Collection entries:

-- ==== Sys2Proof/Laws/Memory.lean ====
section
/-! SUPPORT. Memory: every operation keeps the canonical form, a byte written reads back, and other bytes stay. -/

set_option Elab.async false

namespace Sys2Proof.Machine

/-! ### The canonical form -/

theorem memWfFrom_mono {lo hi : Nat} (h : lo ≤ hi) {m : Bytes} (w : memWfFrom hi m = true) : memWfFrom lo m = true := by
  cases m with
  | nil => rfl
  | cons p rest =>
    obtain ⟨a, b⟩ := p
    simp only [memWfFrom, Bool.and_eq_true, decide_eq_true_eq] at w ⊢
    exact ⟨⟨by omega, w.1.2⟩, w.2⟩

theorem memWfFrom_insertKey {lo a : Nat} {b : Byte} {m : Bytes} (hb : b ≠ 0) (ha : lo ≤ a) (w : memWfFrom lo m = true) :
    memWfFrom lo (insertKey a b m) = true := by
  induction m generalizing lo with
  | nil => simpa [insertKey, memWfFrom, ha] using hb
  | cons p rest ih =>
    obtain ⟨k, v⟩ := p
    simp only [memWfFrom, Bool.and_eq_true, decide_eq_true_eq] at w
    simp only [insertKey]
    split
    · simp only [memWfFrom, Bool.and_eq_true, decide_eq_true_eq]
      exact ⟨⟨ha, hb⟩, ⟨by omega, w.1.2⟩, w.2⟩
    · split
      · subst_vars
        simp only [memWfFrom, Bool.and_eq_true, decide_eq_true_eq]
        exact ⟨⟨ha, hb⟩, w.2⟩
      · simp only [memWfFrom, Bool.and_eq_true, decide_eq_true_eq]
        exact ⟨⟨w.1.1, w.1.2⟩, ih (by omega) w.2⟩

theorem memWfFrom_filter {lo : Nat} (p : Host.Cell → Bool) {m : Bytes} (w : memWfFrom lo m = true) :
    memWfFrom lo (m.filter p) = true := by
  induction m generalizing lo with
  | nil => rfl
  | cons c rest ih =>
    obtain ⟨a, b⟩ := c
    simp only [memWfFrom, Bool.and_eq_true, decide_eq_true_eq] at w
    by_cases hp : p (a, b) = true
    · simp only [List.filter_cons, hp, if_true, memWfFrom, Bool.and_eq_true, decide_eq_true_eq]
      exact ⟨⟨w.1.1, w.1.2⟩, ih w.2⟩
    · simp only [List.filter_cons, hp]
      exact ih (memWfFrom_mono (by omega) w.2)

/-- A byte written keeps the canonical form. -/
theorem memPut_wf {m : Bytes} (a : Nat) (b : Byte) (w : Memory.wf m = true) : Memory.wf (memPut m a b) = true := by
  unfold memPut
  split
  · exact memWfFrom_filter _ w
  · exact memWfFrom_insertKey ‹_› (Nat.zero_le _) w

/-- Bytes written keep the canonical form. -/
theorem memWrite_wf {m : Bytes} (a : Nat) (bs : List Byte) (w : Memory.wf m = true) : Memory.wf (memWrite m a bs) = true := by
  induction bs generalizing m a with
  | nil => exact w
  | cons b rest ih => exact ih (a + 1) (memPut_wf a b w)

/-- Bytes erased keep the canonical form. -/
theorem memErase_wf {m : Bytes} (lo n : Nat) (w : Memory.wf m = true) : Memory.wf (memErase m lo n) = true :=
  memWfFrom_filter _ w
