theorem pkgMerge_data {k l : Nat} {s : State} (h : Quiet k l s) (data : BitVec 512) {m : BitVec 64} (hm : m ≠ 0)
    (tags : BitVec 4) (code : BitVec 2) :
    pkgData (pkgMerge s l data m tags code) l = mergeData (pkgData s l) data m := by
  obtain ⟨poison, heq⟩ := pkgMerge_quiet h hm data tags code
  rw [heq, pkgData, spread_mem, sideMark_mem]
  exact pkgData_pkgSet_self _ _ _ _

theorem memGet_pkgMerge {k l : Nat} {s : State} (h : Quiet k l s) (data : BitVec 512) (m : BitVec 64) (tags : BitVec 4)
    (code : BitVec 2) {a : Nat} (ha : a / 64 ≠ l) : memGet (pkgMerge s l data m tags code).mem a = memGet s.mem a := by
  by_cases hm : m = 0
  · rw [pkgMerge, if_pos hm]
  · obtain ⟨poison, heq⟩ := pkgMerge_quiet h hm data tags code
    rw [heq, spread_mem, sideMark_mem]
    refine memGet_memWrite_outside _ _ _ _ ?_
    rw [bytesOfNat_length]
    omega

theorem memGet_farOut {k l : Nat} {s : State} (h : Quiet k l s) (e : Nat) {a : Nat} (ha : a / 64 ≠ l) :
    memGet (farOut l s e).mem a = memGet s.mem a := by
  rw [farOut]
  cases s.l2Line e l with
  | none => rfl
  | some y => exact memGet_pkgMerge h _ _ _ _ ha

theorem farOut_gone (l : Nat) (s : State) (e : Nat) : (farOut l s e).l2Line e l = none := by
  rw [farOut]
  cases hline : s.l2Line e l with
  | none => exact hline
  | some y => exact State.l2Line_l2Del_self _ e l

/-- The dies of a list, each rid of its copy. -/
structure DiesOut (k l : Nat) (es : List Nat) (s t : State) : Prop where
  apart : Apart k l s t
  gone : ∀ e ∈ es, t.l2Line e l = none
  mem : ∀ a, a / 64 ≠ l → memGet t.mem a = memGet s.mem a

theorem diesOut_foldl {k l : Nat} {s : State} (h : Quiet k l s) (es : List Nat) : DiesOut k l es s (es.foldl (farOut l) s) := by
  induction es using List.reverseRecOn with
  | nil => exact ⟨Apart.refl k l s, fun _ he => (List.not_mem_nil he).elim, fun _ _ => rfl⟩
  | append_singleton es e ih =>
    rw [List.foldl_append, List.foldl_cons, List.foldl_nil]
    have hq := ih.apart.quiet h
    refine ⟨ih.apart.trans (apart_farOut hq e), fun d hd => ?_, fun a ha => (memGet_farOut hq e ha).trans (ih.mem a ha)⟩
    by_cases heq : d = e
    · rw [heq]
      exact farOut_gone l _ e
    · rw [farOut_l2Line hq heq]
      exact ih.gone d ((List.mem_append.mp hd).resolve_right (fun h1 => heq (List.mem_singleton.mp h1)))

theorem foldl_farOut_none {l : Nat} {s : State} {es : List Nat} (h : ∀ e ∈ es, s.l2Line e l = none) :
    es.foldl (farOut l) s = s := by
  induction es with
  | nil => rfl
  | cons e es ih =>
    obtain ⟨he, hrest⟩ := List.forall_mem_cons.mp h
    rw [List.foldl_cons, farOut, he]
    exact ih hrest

---

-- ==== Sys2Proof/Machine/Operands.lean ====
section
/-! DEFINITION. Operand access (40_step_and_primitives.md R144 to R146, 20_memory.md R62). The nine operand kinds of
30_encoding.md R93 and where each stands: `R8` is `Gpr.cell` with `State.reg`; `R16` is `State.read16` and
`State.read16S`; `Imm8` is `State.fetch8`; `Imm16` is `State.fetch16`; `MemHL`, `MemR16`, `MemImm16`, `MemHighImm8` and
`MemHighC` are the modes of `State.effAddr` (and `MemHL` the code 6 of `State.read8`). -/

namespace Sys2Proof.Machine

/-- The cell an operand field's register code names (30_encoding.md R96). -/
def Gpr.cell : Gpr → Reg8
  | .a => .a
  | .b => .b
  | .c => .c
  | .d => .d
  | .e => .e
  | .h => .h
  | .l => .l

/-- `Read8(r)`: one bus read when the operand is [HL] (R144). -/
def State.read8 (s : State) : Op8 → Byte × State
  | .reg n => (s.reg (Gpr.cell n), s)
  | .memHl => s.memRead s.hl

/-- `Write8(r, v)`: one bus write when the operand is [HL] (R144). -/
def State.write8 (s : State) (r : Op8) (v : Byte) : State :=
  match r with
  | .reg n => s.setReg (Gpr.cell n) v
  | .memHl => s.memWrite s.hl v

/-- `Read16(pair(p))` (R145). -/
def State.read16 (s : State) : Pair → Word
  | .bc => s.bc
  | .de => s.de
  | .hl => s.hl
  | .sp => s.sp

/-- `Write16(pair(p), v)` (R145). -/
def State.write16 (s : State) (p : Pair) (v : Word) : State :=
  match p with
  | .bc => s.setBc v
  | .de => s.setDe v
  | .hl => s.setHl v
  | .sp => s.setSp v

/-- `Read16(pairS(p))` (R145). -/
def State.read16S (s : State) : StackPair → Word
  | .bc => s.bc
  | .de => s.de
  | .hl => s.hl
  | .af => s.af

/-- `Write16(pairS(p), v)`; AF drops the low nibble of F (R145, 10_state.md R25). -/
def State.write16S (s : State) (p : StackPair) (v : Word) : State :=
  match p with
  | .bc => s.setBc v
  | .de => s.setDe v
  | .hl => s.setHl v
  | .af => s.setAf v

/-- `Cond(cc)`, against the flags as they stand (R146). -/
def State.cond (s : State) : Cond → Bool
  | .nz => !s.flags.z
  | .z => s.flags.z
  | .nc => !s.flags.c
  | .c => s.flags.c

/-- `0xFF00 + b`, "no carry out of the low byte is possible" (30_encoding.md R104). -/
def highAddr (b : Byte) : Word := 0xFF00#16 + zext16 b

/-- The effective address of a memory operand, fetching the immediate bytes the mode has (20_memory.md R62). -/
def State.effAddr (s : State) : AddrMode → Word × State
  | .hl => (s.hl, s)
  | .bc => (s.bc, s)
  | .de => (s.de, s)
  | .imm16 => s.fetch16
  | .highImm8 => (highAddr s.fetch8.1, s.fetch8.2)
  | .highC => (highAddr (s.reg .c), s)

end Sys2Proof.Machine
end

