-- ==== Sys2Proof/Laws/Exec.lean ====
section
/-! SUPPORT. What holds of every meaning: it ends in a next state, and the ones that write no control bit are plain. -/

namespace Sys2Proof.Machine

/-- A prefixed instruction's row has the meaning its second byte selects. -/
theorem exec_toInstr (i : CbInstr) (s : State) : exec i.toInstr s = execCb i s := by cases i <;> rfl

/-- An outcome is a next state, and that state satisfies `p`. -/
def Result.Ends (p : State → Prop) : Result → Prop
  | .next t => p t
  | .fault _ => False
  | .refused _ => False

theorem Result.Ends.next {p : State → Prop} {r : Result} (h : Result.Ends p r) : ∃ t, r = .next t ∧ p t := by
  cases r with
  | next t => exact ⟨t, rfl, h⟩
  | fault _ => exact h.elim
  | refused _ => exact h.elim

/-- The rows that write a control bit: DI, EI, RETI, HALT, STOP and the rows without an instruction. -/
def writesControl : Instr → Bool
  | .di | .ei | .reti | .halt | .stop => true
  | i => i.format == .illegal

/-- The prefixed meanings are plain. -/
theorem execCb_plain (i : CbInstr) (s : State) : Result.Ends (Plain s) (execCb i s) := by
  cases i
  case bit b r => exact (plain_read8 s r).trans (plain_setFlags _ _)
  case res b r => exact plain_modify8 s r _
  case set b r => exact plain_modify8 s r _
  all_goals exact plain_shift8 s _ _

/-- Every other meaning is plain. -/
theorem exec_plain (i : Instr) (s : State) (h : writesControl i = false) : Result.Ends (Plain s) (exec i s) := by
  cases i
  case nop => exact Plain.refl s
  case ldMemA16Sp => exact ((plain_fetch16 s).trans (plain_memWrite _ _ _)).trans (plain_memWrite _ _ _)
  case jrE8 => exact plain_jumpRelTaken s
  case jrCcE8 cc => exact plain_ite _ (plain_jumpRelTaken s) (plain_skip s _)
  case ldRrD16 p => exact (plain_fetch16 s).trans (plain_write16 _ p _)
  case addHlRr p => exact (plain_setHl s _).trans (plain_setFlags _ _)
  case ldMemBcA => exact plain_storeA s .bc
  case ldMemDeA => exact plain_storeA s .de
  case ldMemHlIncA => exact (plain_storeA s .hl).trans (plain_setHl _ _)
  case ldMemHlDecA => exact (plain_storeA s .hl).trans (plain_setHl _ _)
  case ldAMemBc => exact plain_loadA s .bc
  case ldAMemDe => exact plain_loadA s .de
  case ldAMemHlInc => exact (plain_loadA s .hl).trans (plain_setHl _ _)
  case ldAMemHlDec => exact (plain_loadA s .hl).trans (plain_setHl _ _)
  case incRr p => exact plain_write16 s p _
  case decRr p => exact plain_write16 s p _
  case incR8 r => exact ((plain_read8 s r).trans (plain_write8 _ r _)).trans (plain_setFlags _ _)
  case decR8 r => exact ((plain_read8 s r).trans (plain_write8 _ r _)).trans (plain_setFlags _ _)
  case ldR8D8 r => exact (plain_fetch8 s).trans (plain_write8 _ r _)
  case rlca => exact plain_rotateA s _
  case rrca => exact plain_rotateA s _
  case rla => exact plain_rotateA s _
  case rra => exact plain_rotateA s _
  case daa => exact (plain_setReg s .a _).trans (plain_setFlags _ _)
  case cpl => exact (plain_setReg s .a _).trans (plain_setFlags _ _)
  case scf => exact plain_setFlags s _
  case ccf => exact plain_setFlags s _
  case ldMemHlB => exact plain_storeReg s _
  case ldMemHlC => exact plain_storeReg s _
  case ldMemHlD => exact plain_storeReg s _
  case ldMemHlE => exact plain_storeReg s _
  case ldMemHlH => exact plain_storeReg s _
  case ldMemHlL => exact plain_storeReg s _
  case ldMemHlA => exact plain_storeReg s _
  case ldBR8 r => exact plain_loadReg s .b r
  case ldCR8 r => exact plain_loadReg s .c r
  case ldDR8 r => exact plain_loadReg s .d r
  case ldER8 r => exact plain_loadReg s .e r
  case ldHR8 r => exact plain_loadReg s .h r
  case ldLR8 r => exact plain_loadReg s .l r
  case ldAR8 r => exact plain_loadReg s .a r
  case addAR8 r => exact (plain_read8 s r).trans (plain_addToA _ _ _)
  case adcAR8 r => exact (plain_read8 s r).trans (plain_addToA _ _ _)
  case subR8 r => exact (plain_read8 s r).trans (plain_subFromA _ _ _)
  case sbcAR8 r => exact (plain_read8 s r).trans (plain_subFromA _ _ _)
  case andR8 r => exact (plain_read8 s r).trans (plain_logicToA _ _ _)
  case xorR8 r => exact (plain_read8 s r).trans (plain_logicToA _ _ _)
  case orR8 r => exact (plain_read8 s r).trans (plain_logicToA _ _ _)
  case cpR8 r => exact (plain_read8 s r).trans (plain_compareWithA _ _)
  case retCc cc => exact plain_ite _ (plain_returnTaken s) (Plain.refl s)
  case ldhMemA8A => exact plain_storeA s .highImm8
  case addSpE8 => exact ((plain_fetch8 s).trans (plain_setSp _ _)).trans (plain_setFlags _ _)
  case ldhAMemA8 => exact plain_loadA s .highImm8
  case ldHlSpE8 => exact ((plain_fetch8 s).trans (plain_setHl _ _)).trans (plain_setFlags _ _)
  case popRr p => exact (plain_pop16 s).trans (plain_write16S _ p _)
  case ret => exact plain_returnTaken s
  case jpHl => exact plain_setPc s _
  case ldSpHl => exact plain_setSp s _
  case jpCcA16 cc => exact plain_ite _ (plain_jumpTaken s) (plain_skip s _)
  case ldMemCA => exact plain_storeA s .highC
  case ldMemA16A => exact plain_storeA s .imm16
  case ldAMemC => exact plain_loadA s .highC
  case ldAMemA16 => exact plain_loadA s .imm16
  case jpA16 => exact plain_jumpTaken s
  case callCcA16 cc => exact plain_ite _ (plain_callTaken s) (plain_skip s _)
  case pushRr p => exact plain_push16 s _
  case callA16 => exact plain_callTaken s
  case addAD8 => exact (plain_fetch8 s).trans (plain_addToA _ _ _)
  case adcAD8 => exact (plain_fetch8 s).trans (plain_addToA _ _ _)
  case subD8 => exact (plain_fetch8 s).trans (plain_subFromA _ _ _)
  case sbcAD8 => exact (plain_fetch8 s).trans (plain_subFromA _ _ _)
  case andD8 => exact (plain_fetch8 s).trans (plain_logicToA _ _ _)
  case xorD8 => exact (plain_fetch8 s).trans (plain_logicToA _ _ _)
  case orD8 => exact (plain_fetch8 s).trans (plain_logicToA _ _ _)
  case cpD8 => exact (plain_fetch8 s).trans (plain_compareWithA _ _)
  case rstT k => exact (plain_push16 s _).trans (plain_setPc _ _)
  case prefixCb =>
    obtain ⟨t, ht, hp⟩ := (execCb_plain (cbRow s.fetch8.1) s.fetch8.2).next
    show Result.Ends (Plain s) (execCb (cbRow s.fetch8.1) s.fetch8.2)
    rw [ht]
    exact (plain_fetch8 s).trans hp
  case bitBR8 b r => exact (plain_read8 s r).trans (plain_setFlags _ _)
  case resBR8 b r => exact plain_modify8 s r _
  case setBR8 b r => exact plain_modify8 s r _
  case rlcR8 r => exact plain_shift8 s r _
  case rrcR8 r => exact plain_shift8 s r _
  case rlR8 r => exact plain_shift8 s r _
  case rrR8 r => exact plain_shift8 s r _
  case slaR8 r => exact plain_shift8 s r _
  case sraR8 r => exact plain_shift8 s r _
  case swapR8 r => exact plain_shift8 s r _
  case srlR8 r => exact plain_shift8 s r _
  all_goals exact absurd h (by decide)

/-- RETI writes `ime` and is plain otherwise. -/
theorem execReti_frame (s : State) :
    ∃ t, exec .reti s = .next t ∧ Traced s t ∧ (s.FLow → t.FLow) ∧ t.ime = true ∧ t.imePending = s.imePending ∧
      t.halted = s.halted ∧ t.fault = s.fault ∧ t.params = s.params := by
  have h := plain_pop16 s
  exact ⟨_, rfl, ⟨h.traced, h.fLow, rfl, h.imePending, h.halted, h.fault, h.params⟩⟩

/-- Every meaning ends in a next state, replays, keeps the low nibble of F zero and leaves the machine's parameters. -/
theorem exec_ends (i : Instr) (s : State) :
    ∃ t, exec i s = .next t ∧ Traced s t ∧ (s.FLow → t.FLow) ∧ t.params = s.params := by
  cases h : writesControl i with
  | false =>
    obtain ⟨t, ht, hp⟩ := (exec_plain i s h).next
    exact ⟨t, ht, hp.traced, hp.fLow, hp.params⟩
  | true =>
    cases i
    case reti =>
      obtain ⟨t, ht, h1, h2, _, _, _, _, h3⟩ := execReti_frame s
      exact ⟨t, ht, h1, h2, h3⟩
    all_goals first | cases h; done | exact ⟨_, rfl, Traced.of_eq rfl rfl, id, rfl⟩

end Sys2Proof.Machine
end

* * *

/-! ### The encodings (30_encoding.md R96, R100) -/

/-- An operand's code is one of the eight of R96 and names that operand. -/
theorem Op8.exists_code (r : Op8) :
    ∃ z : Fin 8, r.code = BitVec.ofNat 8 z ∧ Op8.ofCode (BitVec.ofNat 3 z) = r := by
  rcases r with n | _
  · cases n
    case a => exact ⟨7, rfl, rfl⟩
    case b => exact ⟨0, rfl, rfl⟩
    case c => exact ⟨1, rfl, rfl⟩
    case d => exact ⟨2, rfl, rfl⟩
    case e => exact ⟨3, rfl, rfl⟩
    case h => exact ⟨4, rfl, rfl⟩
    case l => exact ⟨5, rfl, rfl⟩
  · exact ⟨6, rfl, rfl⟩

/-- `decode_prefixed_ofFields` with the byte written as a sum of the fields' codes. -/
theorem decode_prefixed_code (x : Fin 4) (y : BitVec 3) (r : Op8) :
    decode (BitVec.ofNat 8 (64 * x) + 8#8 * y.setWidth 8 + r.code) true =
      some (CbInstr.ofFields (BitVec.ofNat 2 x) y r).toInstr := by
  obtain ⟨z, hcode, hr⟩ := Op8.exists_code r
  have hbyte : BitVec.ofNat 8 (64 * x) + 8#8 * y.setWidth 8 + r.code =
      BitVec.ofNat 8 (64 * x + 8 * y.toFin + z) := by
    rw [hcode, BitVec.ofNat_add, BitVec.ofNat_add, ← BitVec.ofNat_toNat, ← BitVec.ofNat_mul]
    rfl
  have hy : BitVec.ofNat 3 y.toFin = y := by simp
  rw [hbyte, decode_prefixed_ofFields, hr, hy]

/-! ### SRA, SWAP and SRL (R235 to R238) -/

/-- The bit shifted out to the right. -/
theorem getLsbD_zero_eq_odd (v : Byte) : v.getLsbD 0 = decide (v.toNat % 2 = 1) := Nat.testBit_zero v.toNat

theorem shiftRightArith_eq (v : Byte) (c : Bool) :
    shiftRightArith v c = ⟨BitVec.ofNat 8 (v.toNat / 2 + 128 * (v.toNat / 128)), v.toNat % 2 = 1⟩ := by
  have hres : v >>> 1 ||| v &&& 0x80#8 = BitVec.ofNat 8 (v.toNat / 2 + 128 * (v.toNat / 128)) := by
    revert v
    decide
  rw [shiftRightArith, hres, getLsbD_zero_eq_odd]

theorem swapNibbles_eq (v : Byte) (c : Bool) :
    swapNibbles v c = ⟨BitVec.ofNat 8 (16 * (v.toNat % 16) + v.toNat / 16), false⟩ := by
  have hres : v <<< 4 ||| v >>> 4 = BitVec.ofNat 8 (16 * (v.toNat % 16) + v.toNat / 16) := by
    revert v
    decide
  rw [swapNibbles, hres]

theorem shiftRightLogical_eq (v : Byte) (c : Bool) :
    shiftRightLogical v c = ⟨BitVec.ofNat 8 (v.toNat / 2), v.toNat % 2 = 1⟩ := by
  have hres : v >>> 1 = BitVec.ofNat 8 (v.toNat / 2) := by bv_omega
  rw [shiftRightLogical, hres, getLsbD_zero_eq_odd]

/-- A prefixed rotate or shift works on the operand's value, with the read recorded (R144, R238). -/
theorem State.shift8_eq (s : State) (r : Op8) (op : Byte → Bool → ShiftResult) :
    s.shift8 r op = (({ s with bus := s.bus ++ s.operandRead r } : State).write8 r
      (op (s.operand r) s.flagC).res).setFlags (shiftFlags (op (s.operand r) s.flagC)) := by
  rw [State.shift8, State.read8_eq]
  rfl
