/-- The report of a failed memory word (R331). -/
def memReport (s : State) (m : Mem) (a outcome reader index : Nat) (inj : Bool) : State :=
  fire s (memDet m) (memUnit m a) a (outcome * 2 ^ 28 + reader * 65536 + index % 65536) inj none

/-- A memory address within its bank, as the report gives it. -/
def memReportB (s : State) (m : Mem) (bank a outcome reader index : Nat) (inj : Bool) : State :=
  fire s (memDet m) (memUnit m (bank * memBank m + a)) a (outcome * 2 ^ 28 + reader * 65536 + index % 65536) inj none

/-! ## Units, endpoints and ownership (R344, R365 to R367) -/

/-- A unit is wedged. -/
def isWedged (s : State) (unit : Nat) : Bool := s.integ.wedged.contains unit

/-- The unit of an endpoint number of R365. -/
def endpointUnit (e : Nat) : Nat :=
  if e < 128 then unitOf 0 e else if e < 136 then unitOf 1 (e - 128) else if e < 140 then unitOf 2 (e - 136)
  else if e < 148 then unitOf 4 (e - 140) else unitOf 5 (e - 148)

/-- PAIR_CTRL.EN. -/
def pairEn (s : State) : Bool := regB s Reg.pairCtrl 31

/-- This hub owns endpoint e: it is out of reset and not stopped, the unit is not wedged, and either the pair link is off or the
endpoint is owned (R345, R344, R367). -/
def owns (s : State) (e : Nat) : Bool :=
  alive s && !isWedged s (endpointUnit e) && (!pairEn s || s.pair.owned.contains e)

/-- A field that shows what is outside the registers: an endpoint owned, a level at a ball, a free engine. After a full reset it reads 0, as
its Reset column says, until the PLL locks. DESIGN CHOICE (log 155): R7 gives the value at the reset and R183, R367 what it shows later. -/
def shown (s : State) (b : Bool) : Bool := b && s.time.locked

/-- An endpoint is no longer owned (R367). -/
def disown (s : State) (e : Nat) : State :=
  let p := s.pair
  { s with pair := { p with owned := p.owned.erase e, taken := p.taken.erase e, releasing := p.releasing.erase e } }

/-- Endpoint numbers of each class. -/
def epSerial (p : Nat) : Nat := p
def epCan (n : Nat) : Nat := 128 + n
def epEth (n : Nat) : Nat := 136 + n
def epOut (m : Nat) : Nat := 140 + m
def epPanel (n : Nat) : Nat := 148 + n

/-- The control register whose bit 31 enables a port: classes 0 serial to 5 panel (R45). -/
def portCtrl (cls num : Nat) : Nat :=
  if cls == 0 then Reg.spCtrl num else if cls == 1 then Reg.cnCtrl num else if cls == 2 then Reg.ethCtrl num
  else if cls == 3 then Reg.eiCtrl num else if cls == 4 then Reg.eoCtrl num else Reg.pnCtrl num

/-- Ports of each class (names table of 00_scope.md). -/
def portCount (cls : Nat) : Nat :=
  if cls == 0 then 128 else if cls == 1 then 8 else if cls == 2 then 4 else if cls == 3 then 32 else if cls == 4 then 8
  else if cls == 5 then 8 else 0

Aim of the task:
Copy out only the lines of the records above from the one with "word (R331). -/" through the one with "if cls == 0 then Reg.spCtrl", exactly as they stand, both included.

Solution to the exercise:
/-- The report of a failed memory word (R331). -/
def memReport (s : State) (m : Mem) (a outcome reader index : Nat) (inj : Bool) : State :=
  fire s (memDet m) (memUnit m a) a (outcome * 2 ^ 28 + reader * 65536 + index % 65536) inj none

/-- A memory address within its bank, as the report gives it. -/
def memReportB (s : State) (m : Mem) (bank a outcome reader index : Nat) (inj : Bool) : State :=
  fire s (memDet m) (memUnit m (bank * memBank m + a)) a (outcome * 2 ^ 28 + reader * 65536 + index % 65536) inj none

/-! ## Units, endpoints and ownership (R344, R365 to R367) -/

/-- A unit is wedged. -/
def isWedged (s : State) (unit : Nat) : Bool := s.integ.wedged.contains unit

/-- The unit of an endpoint number of R365. -/
def endpointUnit (e : Nat) : Nat :=
  if e < 128 then unitOf 0 e else if e < 136 then unitOf 1 (e - 128) else if e < 140 then unitOf 2 (e - 136)
  else if e < 148 then unitOf 4 (e - 140) else unitOf 5 (e - 148)

/-- PAIR_CTRL.EN. -/
def pairEn (s : State) : Bool := regB s Reg.pairCtrl 31

/-- This hub owns endpoint e: it is out of reset and not stopped, the unit is not wedged, and either the pair link is off or the
endpoint is owned (R345, R344, R367). -/
def owns (s : State) (e : Nat) : Bool :=
  alive s && !isWedged s (endpointUnit e) && (!pairEn s || s.pair.owned.contains e)

/-- A field that shows what is outside the registers: an endpoint owned, a level at a ball, a free engine. After a full reset it reads 0, as
its Reset column says, until the PLL locks. DESIGN CHOICE (log 155): R7 gives the value at the reset and R183, R367 what it shows later. -/
def shown (s : State) (b : Bool) : Bool := b && s.time.locked

/-- An endpoint is no longer owned (R367). -/
def disown (s : State) (e : Nat) : State :=
  let p := s.pair
  { s with pair := { p with owned := p.owned.erase e, taken := p.taken.erase e, releasing := p.releasing.erase e } }

/-- Endpoint numbers of each class. -/
def epSerial (p : Nat) : Nat := p
def epCan (n : Nat) : Nat := 128 + n
def epEth (n : Nat) : Nat := 136 + n
def epOut (m : Nat) : Nat := 140 + m
def epPanel (n : Nat) : Nat := 148 + n

/-- The control register whose bit 31 enables a port: classes 0 serial to 5 panel (R45). -/
def portCtrl (cls num : Nat) : Nat :=
  if cls == 0 then Reg.spCtrl num else if cls == 1 then Reg.cnCtrl num else if cls == 2 then Reg.ethCtrl num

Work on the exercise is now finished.